Mohammed Abu Abbas, the terrorist whose botched ocean-liner hijacking in 1985 ended in the murder of an elderly American Jew and set back the Palestinian cause, has died in American custody.
His death, confirmed Tuesday by a U.S. official in Washington, buried the opportunity to put Abbas on trial as an example of bringing to justice those who use terrorism as a political tool.
Whatever testimony Abbas gave his captors about the role of Palestinian terrorist groups in propping up Saddam Hussein’s regime remains shrouded in secrecy for now.
Abbas was said to have died of natural causes in Iraq, where he has been held since his capture there last April.
He was 55. Journalists who had encountered him in Baghdad prior to the American invasion said he appeared to be in poor health.
Various governments, including those of the United States, Italy and Israel, over the years had sought to try Abbas for his role in masterminding the 1985 hijacking of the Achille Lauro, but no one yearned for justice more than Leon Klinghoffer’s family.
Four terrorists belonging to Abbas’ Palestinian Liberation Front hijacked the Italian-owned cruise ship off the Egyptian coast. The hijackers shot the wheelchair-bound Klinghoffer, 69, in the head and chest as his wife Marilyn watched. Then they dumped his body overboard.
Klinghoffer’s family had pressed U.S. occupation authorities to extradite Abbas to U.S. soil to be tried for their father’s murder.
“Our family was shocked to learn of the death of Abu Abbas,” Klinghoffer’s daughters, Ilsa and Lisa, said in a statement released through the Anti-Defamation League. “We have been relentless in our efforts to ensure that Abbas be captured and brought to the U.S. to stand trial for our father’s murder and, hopefully, to be convicted and to receive the maximum sentence under our law.”

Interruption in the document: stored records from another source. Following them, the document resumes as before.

-- ==== Sys2Proof/Machine/Strokes.lean ====
section
/-!
DEFINITION. Stroke edges (04 R179 to R216, R220, R221; 05 R288 to R293; 11 R663 to R665; 12 R746, R754, R755; 13 R772, R801):
when an edge occurs, its actions in order, holds, crossing stalls, cycle stretching.
-/
namespace Sys2Proof.Machine

/-! ### Time lost (R746, R801, R802) -/

/-- The running contexts of partition p. -/
def State.onContexts (s : State) (p : Nat) : List Nat := (s.liveContexts p).filter (fun c => decide ((s.ctx c).lc.life = .on))

/-- Each running context of partition p counts a stroke that is not exact (R746). -/
def State.countInexact (s : State) (p : Nat) : State :=
  (s.onContexts p).foldl (fun t c => t.modRun c (fun r => { r with inexact := satInc r.inexact })) s

/-- Mark the stroke in progress of partition p as not exact (R746). -/
def State.markLoss (s : State) (p : Nat) : State := s.modStroke p (fun x => { x with loss := true })

/-- The delay that the power cap adds to an edge (R801): counted where a context runs. -/
def State.countDelay (s : State) (p : Nat) : State :=
  if s.module_.power.delay = 0 ∨ (s.onContexts p).isEmpty then s
  else
    ((s.onContexts p).foldl (fun t c => t.modRun c (fun r => { r with delayed := r.delayed + 1 })) s).modPower (fun w =>
      { w with capDelay := w.capDelay.set p (satInc (w.capDelay.get 0 p)) }) |>.markLoss p

/-! ### Ruling stores (R197) -/

/-- A ruling store error: corrected and counted, or recorded as RULE_UNCORR (R197, R249, R250). -/
def State.ruleEcc (s : State) (e : RuleEcc) : State :=
  let k := e.k.val
  if e.uncorrectable then
    s.modRouter k (fun r =>
      { r with ruleUncorr := satInc r.ruleUncorr
               err := r.err.record (BitVec.ofNat 32 (2 ^ 26 + e.port.toNat * 2 ^ 22 + e.slice.toNat * 2 ^ 20 +
                 e.slot.toNat * 2 ^ 12)) 0 0 })
  else
    (s.modRouter k (fun r => { r with ruleCorr := satInc r.ruleCorr })).modCorrected (s.partOf k) (fun x =>
      { x with ruling := x.ruling + 1 })

/-- 24 hours in ns. -/
def dayNs : Nat := 24 * 3600 * 1000000000

/-- The Quill fences a router whose second RULE_UNCORR comes within 24 hours (R688). -/
def State.ruleFence (s : State) (k : Nat) : State :=
  let old := (s.quill.ruleUncorr.get [] k).filter (fun t => decide (s.time < t + dayNs))
  let s1 := s.modQuill (fun q => { q with ruleUncorr := q.ruleUncorr.set k (old ++ [s.time]) })
  if old.isEmpty then s1 else s1.fenceRouter k 4

/-! ### Holds (R211 to R215) -/

/-- Whether a core's context is about to stop, so that its requests are withdrawn (R215, R723). -/
def State.withdrawn (s : State) (p n : Nat) : Bool :=
  decide ((s.qpart p).life = .stopping) ||
    (match (s.core n).ctl.context with
     | some c => decide ((s.ctx c).lc.life = .stopping)
     | none => false)

/-- The hold requests pending for the next edge of partition p, as (core, request) (R211, R215). -/
def State.holdRequests (s : State) (p : Nat) : List (Nat × HoldReq) :=
  ((s.coresOfPart p).filter (fun n => !s.withdrawn p n)).filterMap (fun n => (s.core n).ctl.hold.map (fun h => (n, h)))

/-- Whether every condition holds (R211), behind the core's own operations on the counter (R358). -/
def State.holdsMet (s : State) (p : Nat) : Bool :=
  (s.holdRequests p).all (fun e => reached (s.counter e.2.counter) e.2.value && !s.syncOwed e.1 e.2.counter)

/-! ### Step 2: stops, freezes, checkpoints -/

/-- Whether a checkpoint of a context is due (R664). -/
def State.checkpointDue (s : State) (c : Nat) : Bool :=
  let l := (s.ctx c).lc
  decide (l.life = .on) && l.work.isNone &&
    (l.ckpt.isSome || l.stopQuiet.isSome ||
      (decide (l.periodMs ≠ 0) && decide (l.lastCommit + l.periodMs.toNat * 1000000 ≤ s.time)))

/-- The quiet points of a running context under its layout. -/
def State.quietPoints (s : State) (c : Nat) : List QuietPoint :=
  match (s.ctx c).scroll with
  | some sc => quietOf sc.sections (s.ctx c).run.layout
  | none => []

/-- Whether a quiet point is armed (R661). -/
def State.armed (s : State) (c : Nat) (q : QuietPoint) : Bool :=
  match ((s.ctxClusters c).find? (fun e => decide (e.1 = q.counter.toNat / 2 ^ 16 % 256))) with
  | some e => reached (s.counter (.cluster e.2 (q.counter.toNat % 256))) q.value
  | none => false

/-- The quiet point evaluated at an edge (R663): the armed one of lowest INDEX that is not consumed. -/
def State.nextQuiet (s : State) (c : Nat) : Option QuietPoint :=
  ((s.quietPoints c).filter (fun q => s.armed c q && !(s.ctx c).lc.consumed.contains q.index)).foldl (fun m q =>
    match m with
    | none => some q
    | some x => if q.index.toNat < x.index.toNat then some q else some x) none

/-- Whether nothing of a context is in flight (R290): no token in an inbound queue, pairing buffer, egress channel or
combining queue of the context, no flit on a link or in a crossing of the partition. A control entry that STEER wrote counts as a token of its
pairing buffer (DESIGN CHOICE, log 106). -/
def State.quiet (s : State) (c : Nat) : Bool :=
  (s.coresOfCtx c).all (fun n =>
    let x := s.core n
    x.qs.inq.all (fun e => e.2.isEmpty) && x.qs.echan.all (fun e => e.2.isEmpty) && x.steer.buf.all (fun e => e.2.isEmpty)) &&
  (s.ctxClusters c).all (fun e =>
    let q := (s.cluster e.2).cq
    q.pieces.all (fun y => decide (y.2.arrivals = 0)) && q.results.all (fun y => y.2.isEmpty)) &&
  s.fabric.dcq.pieces.all (fun y => decide (y.2.arrivals = 0) || decide (s.fabric.dcq.owner.get 16 (y.1 / 8) ≠ c)) &&
  s.fabric.dcq.results.all (fun y => y.2.isEmpty || decide (s.fabric.dcq.owner.get 16 y.1 ≠ c)) &&
  (s.clustersOf (ctxPart c)).all (fun k => (s.cluster k).router.flying.all (fun x => !x.onWay))

/-- Whether a quiet point is reached (R663): every core in WAIT_ENTRY or HALTED, nothing in flight, no flit in an addressed
landing stream. -/
def State.quietReached (s : State) (c : Nat) : Bool :=
  (s.coresOfCtx c).all (fun n =>
    let x := s.core n
    (x.ctl.st == .waitEntry || x.ctl.st == .halted) &&
      x.te.stream.all (fun e => e.2.isEmpty || !x.te.addressed.getLsbD e.1)) && s.quiet c

/-- The clusters of partition p with an open drift comparison (R666). -/
def State.openSamples (s : State) (p : Nat) : List Nat :=
  (s.quill.drift.filter (fun e => e.2.sample.isSome && decide (s.partOf e.1 = p))).map (fun e => e.1)

/-- What is under way in the local stores and inkwells of a context is done (log 95). -/
def State.settleCtx (s : State) (c : Nat) : State :=
  (s.ctxClusters c).foldl (fun t e => t.inkSettle e.2) ((s.coresOfCtx c).foldl (fun t n => t.lsSettle n) s)

/-- A checkpoint begins (R665 steps 1 and 2): the partition pauses, the counters of the edge are captured. -/
def State.beginCheckpoint (s : State) (c : Nat) (sc : Scroll) (parts : List Nat) (q : QuietPoint) : State :=
  let p := ctxPart c
  let seqs := s.store.imageSeqs p (ctxNo c)
  let w : CkptWork :=
    { parts := parts, seq := (newestOf seqs).getD 0 + 1, stroke := s.ctxStroke c + 1, quiet := q.index, written := false
      waits := s.openSamples p, spoiled := false }
  let s1 := ((s.settleCtx c).modLife c (fun l =>
    { l with work := some w, consumed := setAdd l.consumed q.index })).captureCounters parts sc
    ((sc.layout (s.ctx c).run.layout).getD [])
  s1.modPart p (fun x => { x with ckptPause := some c })

/-- Evaluate quiet points at an edge (R663). A point is missed too where no image slot is clear of bad ranges (R454; DESIGN
CHOICE, log 110). -/
def State.evalQuiet (s : State) (c : Nat) : State :=
  if s.checkpointDue c && (s.part (ctxPart c)).ckptPause.isNone then
    match (s.ctx c).scroll, s.nextQuiet c with
    | some sc, some q =>
      match (if s.quietReached c then s.newSlots c sc else none) with
      | some parts => s.beginCheckpoint c sc parts q
      | none => s.modLife c (fun l => { l with missed := satInc l.missed, consumed := setAdd l.consumed q.index })
    | _, _ => s
  else s

/-- A consumed point stops being consumed once it is not armed (R663). -/
def State.rearm (s : State) (c : Nat) : State :=
  let arm := (s.quietPoints c).filter (s.armed c)
  s.modLife c (fun l => { l with consumed := l.consumed.filter (fun i => arm.any (fun q => q.index == i)) })

/-- A context freezes at its edge (R755): its cores show FROZEN and its partition holds there. -/
def State.freeze (s : State) (c : Nat) : State :=
  let s1 := (s.coresOfCtx c).foldl (fun t n => t.modCtl n (fun x => { x with st := .frozen })) s
  (s1.modRun c (fun r => { r with frozen := true, freezeAtEdge := false, compared := false })).modPart (ctxPart c) (fun x =>
    { x with ckptPause := some c })

/-! ### Step 3: the seam ratio (R217, R220 to R222) -/

/-- Whether half h changes its ratio between two codes. -/
def halfChanges (old new h : Nat) : Bool := (decide (old = h + 1)) != decide (new = h + 1)

/-- Whether the link at a port of cluster k is a seam link (R27). -/
def seamPort (k port : Nat) : Bool :=
  match linkAt k port with
  | some k2 => crossesSeam (colOf k) (colOf k2)
  | none => false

“Our hopes were raised last year when he was captured in Iraq by U.S. troops and arrested,” the statement said. “Now, with his death, justice will be denied. The one consolation for us is that Abu Abbas died in captivity, not as a free man.”
Italy, which tried and convicted Abbas in absentia in 1986 for hijacking the ship, also had sought Abbas’ extradition.
Abbas’ main legacy to the Palestinians was as a bungler; it was never clear why exactly his faction split from the PLO.
He planned the Achille Lauro hijacking off Egyptian waters to secure the release of 50 Palestinian prisoners. In the end, however, his negotiations with Egyptian authorities secured only the safe passage of the four hijackers to Tunisia.
Klinghoffer’s vicious murder brought notoriety to the Palestinian cause. Abbas didn’t help matters when he told reporters that the wheelchair-bound Klinghoffer, an American Jew, somehow had “provoked” his tormentors.
Even though the Palestinian Liberation Front was marginal to the PLO, the hijacking helped further isolate PLO chief Yasser Arafat in the West.
European and Arab leaders began searching for a credible Palestinian alternative, and attacks such as the one on the Achille Lauro led King Hussein of Jordan to reconsider his reluctance to assume responsibility for the Palestinians.
Arafat and the PLO were rescued from obscurity only through the first intifada, launched in 1987 by Palestinians in the West Bank and Gaza Strip who had little to do with the PLO and nothing to do with Abbas.
The popular uprising helped return Arafat to the mainstream, eventually leading to long-sought U.S. recognition of the PLO in 1988.
Yet barely a year later, in 1990, Abbas did it again. At Arafat’s side in Tunis, he sent Palestinian terrorists to raid an Israeli beach south of Ashdod. Israeli commandos intercepted the terrorists before they could inflict any damage — except on the reputation of the Palestinian movement. The United States promptly shut down U.S.-Palestinian dialogue.
Much of Abbas’ time was spent a step ahead of the law.
After the hijacking, U.S. Navy jets forced the EgyptAir flight carrying Abbas and his freed band of terrorists to land in Sicily. Two days later, arguing that Abbas held an Iraqi diplomatic passport, Italian authorities allowed him to go.
After that, Abbas spent time in Tunisia, Algeria and Libya. Since 1994, he made his home in Iraq.
He resurfaced on occasion in Palestinian-run Gaza; as part of the Oslo framework, Israel agreed not to seek his prosecution.
In exchange, Abbas lent qualified support to the emerging peace process, though this mattered little among Palestinians. He had virtually no following in the West Bank.
U.S. Special Forces who raided Abbas’ house near Baghdad last year found Lebanese and Yemeni passports, thousands of dollars, rocket-propelled grenade launchers and some documents. Abbas had fled north but was turned back by the Syrians.
His running days were over. U.S. forces captured him in April.
U.S. military officials said at the time that they would interrogate Abbas. No one has said since whether he was of use in tracking down leaders of the Iraqi regime that had sheltered him.